-- ==== Sys2Proof/Machine/Capture.lean ====
section
/-! DEFINITION. Capture units: records, slots and streams, the pattern trigger, acquisitions and their windows
(R156 to R188, R217). -/

namespace Sys2Proof.Machine

/-! ## Records (R161 to R167, R217) -/

/-- The bytes of a record of a unit with its sequence number and tags (Table CAP-2). -/
def CapRec.bytes (x : CapRec) (g seq : Nat) : List Byte :=
  let n := pack [(8, x.kind), (8, x.len), (5, g), (3, 0), (4, x.tags), (4, 0), (32, seq), (64, x.first), (128, x.body)]
  bytesOf 32 n ++ x.data ++ List.replicate (32 * (x.len - 1) - x.data.length) 0#8

/-- The place of a kind among records that end at one vector: MARK, FAIL_LOG, RAW, REDUCE, EDGE_STRIP, OVF, and the WINDOW record after
them (R162, R180). -/
def CapRec.rank (x : CapRec) : Nat :=
  match x.kind with
  | 3 => 0 | 1 => 1 | 2 => 2 | 5 => 3 | 6 => 4 | 4 => 5 | _ => 6

/-- Put a record into its place: the order of the last vector that a record covers, within its acquisition (R162). -/
def insertRec (x : CapRec) : List CapRec → List CapRec
  | [] => [x]
  | y :: r =>
    if y.acq == x.acq && (x.last < y.last || (x.last == y.last && x.rank < y.rank)) then x :: y :: r else y :: insertRec x r

/-- D, the core cycles from evaluation to release (R185). -/
def State.capD (s : State) (p : Nat) : Nat := ceilDiv (4 * s.period p) ETU + 1

/-- PRE_ACT of the open window (R179): samples held before the trigger, or before the newest vector without one. -/
def State.preAct (s : State) (p : Nat) : Nat :=
  let a := (s.pt p).acq
  min a.pre ((a.trig.getD (s.pt p).evalNext) - a.opened.getD 0)

/-- Only records whose last vector lies before this one may be overwritten, where vector n is the newest one evaluated: in WAIT those more
than PRE vectors before it, and after a trigger those before the pre-trigger samples (R179). -/
def State.keepFrom (s : State) (p n : Nat) : Nat :=
  let a := (s.pt p).acq
  match a.trig with | some t => t - s.preAct p | none => n - a.pre

/-- The bytes of a slot (R174). -/
def State.slotSize (s : State) (p g : Nat) : Nat :=
  let w := max 1 (s.pt p).acq.windows
  u64 (s.r .CU_AREA_SIZE_SIZE g) / w / 64 * 64

/-- The VCM byte at which a window's slot of a unit starts (R179). -/
def State.slotBase (s : State) (p g k : Nat) : Nat :=
  u64 (s.r .CU_AREA_BASE_BASE g) + (k % max 1 (s.pt p).acq.windows) * s.slotSize p g

/-- A record of vectors first to last with what its release will need. A MARK record takes its HOLD tag from the trigger vector, every
other one from its last vector. -/
def State.capRec (s : State) (p g : Nat) (x : CapRec) : CapRec :=
  let a := (s.pt p).acq
  let i := s.vinfo p (if x.kind = 3 then x.first else x.last)
  { x with
    relAt := s.now + s.capD p, phase := i.phase, cycle := i.cycle, spill := x.spill || s.rb .PC_STATE_MODE p, acq := a.id, win := a.window
    slot := s.slotBase p g a.window, room := (s.slotSize p g - 64) / 32, keep := s.keepFrom p x.last }

/-- Put a record into a unit's buffer. -/
def bufferRec (g : Nat) (x : CapRec) (s : State) : State := cuFill g (s.onCu g (fun u => { u with buf := insertRec x u.buf }))

/-- Place a record in the buffer of a unit, or lose it (R185, R186). The records that close the acquisition have the reserve of 2 pages
(`closing`). -/
def emit (p g : Nat) (x : CapRec) (closing : Bool) (s : State) : State :=
  let s := if !closing && s.cuFull g then overflow p g (s.pt p).evalNext (s.ovfCauseOf g) s else s
  if (s.pt p).acq.ovf then s.onCu g (fun u => { u with lostRec := satAdd 32 u.lostRec 1 })
  else bufferRec g (s.capRec p g x) s

/-- End the RAW record in progress (R164). -/
def flushRaw (p g last : Nat) (spill closing : Bool) (s : State) : State :=
  let u := (s.gp g).cu
  if u.rawData.isEmpty then s
  else
    let m := s.r .CU_RAWMASK_MASK g
    let nch := popCount 32 m
    let nv := u.rawData.length
    let d := pack (u.rawData.map (fun x => (2 * nch, x)))
    let s := emit p g { kind := 2, first := u.rawFirst, last := last, tags := u.rawTags, spill := spill,
                        body := pack [(8, nv), (8, nch), (32, m)], data := bytesOf (ceilDiv (2 * nv * nch) 8) d } closing s
    s.onCu g (fun u => { u with rawData := [], rawTags := 0 })

/-- End the reduction interval in progress (R166). -/
def flushRed (p g last : Nat) (spill closing : Bool) (s : State) : State :=
  let u := (s.gp g).cu
  if u.redN = 0 then s
  else
    let chs := maskBits 32 (s.r .CU_REDMASK_MASK g)
    let ns := chs.map (tget 0 u.redCnt)
    let mx := listMax 0 ns
    let pos := (chs.find? (fun c => tget 0 u.redCnt c == mx)).getD 0
    let s := emit p g { kind := 5, first := u.redFirst, last := last, tags := u.redTags, spill := spill,
                        body := pack [(32, u.redN), (32, listMin 0 ns), (32, mx), (5, pos)] } closing s
    s.onCu g (fun u => { u with redN := 0, redCnt := [], redTags := 0, redFirst := last + 1 })

/-- The 8-byte entry of a strip channel: MIN and MAX, or the values of a channel without an edge (R217). -/
def stripEntry (u : CapUnit) (c : Nat) : Nat :=
  if u.stripSeen.contains c then pack [(32, unsint 32 (tget 0 u.stripMin c)), (32, unsint 32 (tget 0 u.stripMax c))]
  else pack [(32, 0x7FFFFFFF), (32, 0x80000000)]

/-- End the strip interval in progress (R217). -/
def flushStrip (p g last : Nat) (spill closing : Bool) (s : State) : State :=
  let u := (s.gp g).cu
  let m := s.r .ES_MASK_MASK g
  if u.stripN = 0 || m = 0 then s
  else
    let chs := maskBits 32 m
    let s := emit p g { kind := 6, first := u.stripFirst, last := last, tags := u.stripTags, spill := spill,
                        body := pack [(32, u.stripN), (8, chs.length), (24, 0), (32, m), (32, u.stripLost)],
                        data := (chs.map (fun c => bytesOf 8 (stripEntry u c))).flatten } closing s
    s.onCu g (fun u => { u with stripN := 0, stripMin := [], stripMax := [], stripSeen := [], stripLost := 0,
                                stripTags := 0, stripFirst := last + 1 })

/-! ## Slots and streams (R174, R179 to R181, R185, R293) -/

/-- The capacity C_u of a unit in samples for a number of windows, with b_u over a common denominator (R174, R218). -/
def State.capacity (s : State) (g windows : Nat) : Nat :=
  let slot := u64 (s.r .CU_AREA_SIZE_SIZE g) / max 1 windows / 64 * 64
  let nch := popCount 32 (s.r .CU_RAWMASK_MASK g)
  let ri := max 1 (s.r .CU_REDINT_VECTORS g)
  let ei := max 1 (s.r .ES_INT_VECTORS g)
  let ns := popCount 32 (s.r .ES_MASK_MASK g)
  let den := 64 * ri * ei
  let num := s.r .CU_CFG_FL g * 32 * den + s.r .CU_CFG_RAW g * (32 + 16 * nch) * ri * ei +
    s.r .CU_CFG_RED g * 32 * 64 * ei + s.r .CU_CFG_STRIP g * (32 * (1 + ceilDiv ns 4)) * 64 * ri
  if num = 0 then 2 ^ 41 else (slot - 2112) * den / num

/-- The units of the slot's ring that a record takes: the offset of a PAD before a wrap, where there is one, and the record's own. -/
def CapRec.place (x : CapRec) (off : Nat) : Option Nat × Nat :=
  if x.room < off + x.len then (if off < x.room then some off else none, 0) else (none, off)

/-- Write a record to its slot's ring, with a PAD record before a wrap (R162, R179). -/
def toSlot (g : Nat) (x : CapRec) (s : State) : State :=
  let base := x.slot + 64
  let s := match (x.place (s.gp g).cu.off).1 with
    | some o =>
      let pad := { kind := 7, first := x.first, last := x.last, data := List.replicate (32 * (x.room - o - 1)) 0#8 : CapRec }
      (nrtStore (base + 32 * o) (pad.bytes g (s.gp g).cu.seq) s).onCu g (fun u => { u with seq := (u.seq + 1) % 2 ^ 32 })
    | none => s
  let u := (s.gp g).cu
  let o := (x.place u.off).2
  let s := nrtStore (base + 32 * o) (x.bytes g u.seq) s
  s.onCu g (fun u => { u with
    slotRecs := u.slotRecs.filter (fun q => q.1 + q.2.1 ≤ o || o + x.len ≤ q.1) ++ [(o, x.len, x.last)]
    off := o + x.len, seq := (u.seq + 1) % 2 ^ 32 })

/-- The WINDOW record as it leaves (Table CAP-10): FIRST and END by the ring's records, and its item takes the final tags (R180, R356). -/
def toWindow (g : Nat) (x : CapRec) (s : State) : State :=
  let u := (s.gp g).cu
  let first := match u.slotRecs.find? (fun q => x.keep ≤ q.2.2) with | some q => q.1 | none => u.off
  let s := nrtStore x.slot (bytesOf 64 (x.body + 2 ^ 24 * x.tags + 2 ^ 384 * first + 2 ^ 416 * u.off)) s
  let final := fun (y : Item) => if y.id = x.item then { y with payload := x.tags } else y
  { s with disp := { s.disp with items := s.disp.items.map final, refused := s.disp.refused.map final } }

/-- Whether a record finds room now: in the VCM write queues (R246), and in its slot without a record that must stay (R179). The records of
an acquisition that goes on move the bound with its newest vector. -/
def State.slotTakes (s : State) (p g : Nat) (x : CapRec) : Bool :=
  let u := (s.gp g).cu
  let base := x.slot + 64
  if x.kind = 8 then s.nrtRoom (granules x.slot 64)
  else
    let (pad, o) := x.place u.off
    let a := (s.pt p).acq
    let keep := if a.id = x.acq && a.window = x.win && a.opened.isSome then s.keepFrom p ((s.pt p).evalNext - 1) else x.keep
    x.len ≤ x.room && u.slotRecs.all (fun q => q.1 + q.2.1 ≤ o || o + x.len ≤ q.1 || q.2.2 < keep) &&
      s.nrtRoom ((match pad with | some q => granules (base + 32 * q) (32 * (x.room - q)) | none => []) ++
        granules (base + 32 * o) (32 * x.len))

/-- The bytes of a PAD record that stand before a record of n bytes at the end of a DEEP ring (R162). -/
def State.ringPad (s : State) (g n : Nat) : Nat :=
  let size := max 1 (4096 * s.r .CU_DRING_SIZE_PAGES g)
  let rest := size - s.r .CU_SHEAD_HEAD g % size
  if rest < n then rest else 0

/-- Whether a unit's stream destination takes a record of n bytes now (R187, R293). -/
def State.streamTakes (s : State) (g n : Nat) : Bool :=
  match s.r .CU_DEST_KIND g with
  | 1 =>
    let q := s.r .CU_DEST_PORT g
    (s.r .LK_STATE_STATE q == PUP || s.r .LK_STATE_STATE q == PIDLE) && (s.lp q).txq.isEmpty &&
      (s.lp q).canSend { h := { ttype := 5, len := 64 } }
  | 2 => s.r .CU_SHEAD_HEAD g + s.ringPad g n + n ≤ s.r .CU_STAIL_TAIL g + 4096 * s.r .CU_DRING_SIZE_PAGES g
  | _ => false

/-- Send stream bytes as CAPSTREAM messages of up to 256 bytes, each with its byte offset (R293). -/
def capstream (g q : Nat) : Nat → List Byte → State → State
  | 0, _, s => s
  | n + 1, b, s =>
    if b.isEmpty then s
    else
      let part := b.take 256
      let at' := (s.gp g).cu.sent
      let s := s.send q { h := { ttype := 5, len := ceilDiv part.length 4, mcode := 0x200, group := g, addr := at' }, data := part }
      capstream g q n (b.drop 256) (s.onCu g (fun u => { u with sent := at' + part.length }))

/-- Write a record to the stream destination, with a PAD record before a DEEP ring's end (R162). -/
def toStream (g : Nat) (x : CapRec) (s : State) : State :=
  let u := (s.gp g).cu
  match s.r .CU_DEST_KIND g with
  | 1 =>
    let b := x.bytes g u.seq
    let s := capstream g (s.r .CU_DEST_PORT g) (1 + b.length / 256) b s
    s.onCu g (fun u => { u with seq := (u.seq + 1) % 2 ^ 32 })
  | 2 =>
    let sp := 1 + s.r .CU_DEST_PORT g % 2
    let base := s.r .CU_DRING_BASE_BASE g
    let size := max 1 (4096 * s.r .CU_DRING_SIZE_PAGES g)
    let h := s.r .CU_SHEAD_HEAD g
    let rest := s.ringPad g (32 * x.len)
    let s :=
      if rest = 0 then s
      else
        let pad := { kind := 7, first := x.first, last := x.last, data := List.replicate (rest - 32) 0#8 : CapRec }
        ((s.store sp (base + h % size) (pad.bytes g u.seq)).w .CU_SHEAD_HEAD g (h + rest)).onCu g
          (fun u => { u with seq := (u.seq + 1) % 2 ^ 32 })
    let h := s.r .CU_SHEAD_HEAD g
    let s := s.store sp (base + h % size) (x.bytes g (s.gp g).cu.seq)
    (s.w .CU_SHEAD_HEAD g (h + 32 * x.len)).onCu g (fun u => { u with seq := (u.seq + 1) % 2 ^ 32 })
  | _ => s

/-- The first record of an acquisition has number 0, and the first of a window finds its slot empty (R161, R179, R182). -/
def turnRing (g : Nat) (x : CapRec) (s : State) : State :=
  s.onCu g (fun u =>
    let u := if u.relAcq = x.acq then u else { u with seq := 0 }
    if u.relAcq = x.acq && u.relWin = x.win then u else { u with relAcq := x.acq, relWin := x.win, off := 0, slotRecs := [] })

/-- Release the records of a unit that are due, in order; a refusing stream, or a slot without room, holds its records and those after
them back (R185, R246). Their tags are final by then (R33). -/
def releaseRecs (p g : Nat) : Nat → State → State
  | 0, s => s
  | n + 1, s =>
    match (s.gp g).cu.buf with
    | [] => s
    | x :: rest =>
      if s.now < x.relAt then s
      else
        let s := turnRing g x s
        if x.spill && !s.streamTakes g (32 * x.len) then s.onCu g (fun u => { u with streamBlocked := true })
        else if !x.spill && !s.slotTakes p g x then s
        else
          let s := if x.spill then (toStream g x s).onCu g (fun u => { u with streamBlocked := false })
            else if x.kind = 8 then toWindow g x s else toSlot g x s
          releaseRecs p g n (cuFill g (s.onCu g (fun u => { u with buf := rest })))

def release (p g : Nat) (s : State) : State := releaseRecs p g (s.gp g).cu.buf.length s

/-! ## The pattern trigger (R168 to R172) -/

/-- The resolved judgement of vector v of a channel, if it has one. -/
def State.judgedOf (s : State) (c v : Nat) : Option Judged := (s.ch c).resolved.find? (fun j => j.vec == v)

[WORK TO BE COMPLETED]:
When you reach the line that contains "min a.pre ((a.trig.getD", stop; that line and every line before it, from the very first line of the data, should be restated word for word.

[TASK SOLUTION]:
-- ==== Sys2Proof/Machine/Capture.lean ====
section
/-! DEFINITION. Capture units: records, slots and streams, the pattern trigger, acquisitions and their windows
(R156 to R188, R217). -/

namespace Sys2Proof.Machine

/-! ## Records (R161 to R167, R217) -/

/-- The bytes of a record of a unit with its sequence number and tags (Table CAP-2). -/
def CapRec.bytes (x : CapRec) (g seq : Nat) : List Byte :=
  let n := pack [(8, x.kind), (8, x.len), (5, g), (3, 0), (4, x.tags), (4, 0), (32, seq), (64, x.first), (128, x.body)]
  bytesOf 32 n ++ x.data ++ List.replicate (32 * (x.len - 1) - x.data.length) 0#8

/-- The place of a kind among records that end at one vector: MARK, FAIL_LOG, RAW, REDUCE, EDGE_STRIP, OVF, and the WINDOW record after
them (R162, R180). -/
def CapRec.rank (x : CapRec) : Nat :=
  match x.kind with
  | 3 => 0 | 1 => 1 | 2 => 2 | 5 => 3 | 6 => 4 | 4 => 5 | _ => 6

/-- Put a record into its place: the order of the last vector that a record covers, within its acquisition (R162). -/
def insertRec (x : CapRec) : List CapRec → List CapRec
  | [] => [x]
  | y :: r =>
    if y.acq == x.acq && (x.last < y.last || (x.last == y.last && x.rank < y.rank)) then x :: y :: r else y :: insertRec x r

/-- D, the core cycles from evaluation to release (R185). -/
def State.capD (s : State) (p : Nat) : Nat := ceilDiv (4 * s.period p) ETU + 1

/-- PRE_ACT of the open window (R179): samples held before the trigger, or before the newest vector without one. -/
def State.preAct (s : State) (p : Nat) : Nat :=
  let a := (s.pt p).acq
  min a.pre ((a.trig.getD (s.pt p).evalNext) - a.opened.getD 0)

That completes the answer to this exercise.